- AIM OF THE TASK
Among the entries below, only the lines starting at the one with "namespace Sys2Proof.Machine" and ending at the one with "lane by R86; a", both included, are to be printed exactly.

--- DATA FOR THIS EXERCISE ---

-- ==== Sys2Proof/Machine/Events.lean ====
section
/-! DEFINITION. The meanings of the rows of spec/opcode_table.json that are events: resets, the house sample, the
clock's edges and silences, arrivals, timeouts, completions, and what the link's receiver and transmitter meet. Every
one answers a next state.

An event that another event brings about at the same instant (SEEDING_ENTRY, WINDOW_COMPLETE, QUALIFICATION_COMPLETE,
the arrivals of a fader, CUE_ACTIVATION, CUE_COMPLETION, RESTART_EXECUTE) is taken within that event, by the same
operation. As a command of its own it acts where the state holds its cause, and nothing happens where it does not.
DESIGN CHOICE, log entry 6. -/

namespace Sys2Proof.Machine

/-- What a meaning answers. -/
abbrev Answer := Host.Outcome State Fault Refusal

/-- PIN_RESET (R15, R36, R51, R68, R79, R93, R102, R129, R142, R162, R175). -/
def execPinReset (s : State) : Answer := .next (pinReset s)

/-- HOUSE_SAMPLE (R1): the house sample in progress ends, at the end set for it, and every stage works. Frame
timeouts of the same instant come before it or after it (R64, R75). Log entry 28. -/
def execHouseSample (s : State) : Answer := .next (endSample s)

/-- WORDCLOCK_EDGE (R3, R4): a rising edge of WCK, timed to the present oscillator period. -/
def execWordclockEdge (s : State) : Answer := .next (referenceEdge .wordclock s)

/-- WATCH_SILENCE (R4): if the silence of `src` is due, its watch declares a loss. -/
def execWatchSilence (src : ClockSource) (s : State) : Answer := .next (watchSilence src s)

/-- QUALIFICATION_COMPLETE (R6): with 256 good periods counted, the HCU follows the candidate. -/
def execQualificationComplete (s : State) : Answer := .next (qualificationComplete s)

/-- FRAME_ARRIVAL (R16): the port's receiver takes the bytes; each body they complete is a frame arrival. -/
def execFrameArrival (k : Fin 6) (bytes : List Byte) (s : State) : Answer :=
  .next (bytes.foldl (fun t b => ingressByte k b t) s)

/-- FRAME_TIMEOUT (R26): if the timeout is due, the port loses its source. -/
def execFrameTimeout (k : Fin 6) (s : State) : Answer := .next (frameTimeout k s)

/-- WINDOW_COMPLETE (R40): with 2^w arrivals counted, the tracker acts. -/
def execWindowComplete (k : Fin 6) (s : State) : Answer := .next (windowComplete k s)

/-- SEEDING_ENTRY (R23): with 16 consecutive good frames in HUNT, the port enters SEEDING. -/
def execSeedingEntry (k : Fin 6) (s : State) : Answer := .next (seedingEntry k s)

/-- A fader that stands SHUT has arrived there, and its owner acts (R77): the port by R58 or R65, the lane by R86; a
line's arrival is read by run control's test at the house sample (R146, R147). -/
def arrivalAtShut (f : FaderId) (s : State) : State :=
  match f with
  | .port k =>
    let p := s.ports[k]
    if p.fader.state = .shut then (s.withPort k p.onShut.1).raiseIf p.onShut.2 .slip (portBit k) else s
  | .lane n =>
    let l := s.lanes[n]
    if l.fader.state = .shut then s.withLane n l.completeSwitch else s
  | .line _ => s

/-- ARRIVAL_AT_SHUT (R77). -/
def execArrivalAtShut (f : FaderId) (s : State) : Answer := .next (arrivalAtShut f s)

/-- ARRIVAL_AT_OPEN (R73, R77): a port's or a lane's arrival calls for no action, and a line's is read by run control's
test at the house sample (R146). -/
def execArrivalAtOpen (_ : FaderId) (s : State) : Answer := .next s

/-- CUE_ACTIVATION (R114): the activation part, for one lane, of the house sample to come. -/
def execCueActivation (n : Fin 48) (s : State) : Answer := .next (activateLane n s)

/-- CUE_COMPLETION (R120): an ACTIVE slot whose progress is N completes. -/
def execCueCompletion (i : Fin 32) (s : State) : Answer := .next (completeCue i s)

/-- CONTROL_FRAME_END (R165): a delimiter received in COLLECTING ends the frame. In IDLE and in ESCAPED no delimiter ends
one (R164), and the row has no effect. DESIGN CHOICE, safe, log entry 27. -/
def execControlFrameEnd (s : State) : Answer := .next (if s.link.rx = .collecting then endFrame s else s)

/-- FRAMING_ERROR (R166): it arises in COLLECTING or ESCAPED. In IDLE the row has no effect. DESIGN CHOICE, safe, log
entry 27. -/
def execFramingError (s : State) : Answer := .next (if s.link.rx = .idle then s else linkFramingError s)

/-- ABORT (R164): the bytes 0xF6 0xF5 on the request pair, each acting by the receiver's state. In COLLECTING they
withdraw the frame; in IDLE the 0xF6 is discarded, and in ESCAPED it is a framing error (R166), and the 0xF5 then opens
a frame. DESIGN CHOICE, log entry 27. -/
def execAbort (s : State) : Answer := .next (linkByte delimiter true (linkByte escape true s))

/-- REPLY_END (R169). -/
def execReplyEnd (s : State) : Answer := .next (replyEnd s)

/-- RESTART_EXECUTE (R151, R153): the last byte of an addressed Restart's reply has left the part. -/
def execRestartExecute (s : State) : Answer :=
  .next
    (match s.link.tx with
    | some t => if t.restart then executeRestart s else s
    | none => s)

/-- SYNC_WORD (R16): the bytes 0xB3 0x5C received on port `k`. -/
def execSyncWord (k : Fin 6) (s : State) : Answer := .next (ingressByte k 0x5C (ingressByte k 0xB3 s))

/-- REQUEST_PAIR_BYTE (R164). -/
def execRequestPairByte (b : Byte) (stopBit : Bool) (s : State) : Answer := .next (linkByte b stopBit s)

end Sys2Proof.Machine
end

---

- SOLUTION TO THE EXERCISE
namespace Sys2Proof.Machine

/-- What a meaning answers. -/
abbrev Answer := Host.Outcome State Fault Refusal

/-- PIN_RESET (R15, R36, R51, R68, R79, R93, R102, R129, R142, R162, R175). -/
def execPinReset (s : State) : Answer := .next (pinReset s)

/-- HOUSE_SAMPLE (R1): the house sample in progress ends, at the end set for it, and every stage works. Frame
timeouts of the same instant come before it or after it (R64, R75). Log entry 28. -/
def execHouseSample (s : State) : Answer := .next (endSample s)

/-- WORDCLOCK_EDGE (R3, R4): a rising edge of WCK, timed to the present oscillator period. -/
def execWordclockEdge (s : State) : Answer := .next (referenceEdge .wordclock s)

/-- WATCH_SILENCE (R4): if the silence of `src` is due, its watch declares a loss. -/
def execWatchSilence (src : ClockSource) (s : State) : Answer := .next (watchSilence src s)

/-- QUALIFICATION_COMPLETE (R6): with 256 good periods counted, the HCU follows the candidate. -/
def execQualificationComplete (s : State) : Answer := .next (qualificationComplete s)

/-- FRAME_ARRIVAL (R16): the port's receiver takes the bytes; each body they complete is a frame arrival. -/
def execFrameArrival (k : Fin 6) (bytes : List Byte) (s : State) : Answer :=
  .next (bytes.foldl (fun t b => ingressByte k b t) s)

/-- FRAME_TIMEOUT (R26): if the timeout is due, the port loses its source. -/
def execFrameTimeout (k : Fin 6) (s : State) : Answer := .next (frameTimeout k s)

/-- WINDOW_COMPLETE (R40): with 2^w arrivals counted, the tracker acts. -/
def execWindowComplete (k : Fin 6) (s : State) : Answer := .next (windowComplete k s)

/-- SEEDING_ENTRY (R23): with 16 consecutive good frames in HUNT, the port enters SEEDING. -/
def execSeedingEntry (k : Fin 6) (s : State) : Answer := .next (seedingEntry k s)

/-- A fader that stands SHUT has arrived there, and its owner acts (R77): the port by R58 or R65, the lane by R86; a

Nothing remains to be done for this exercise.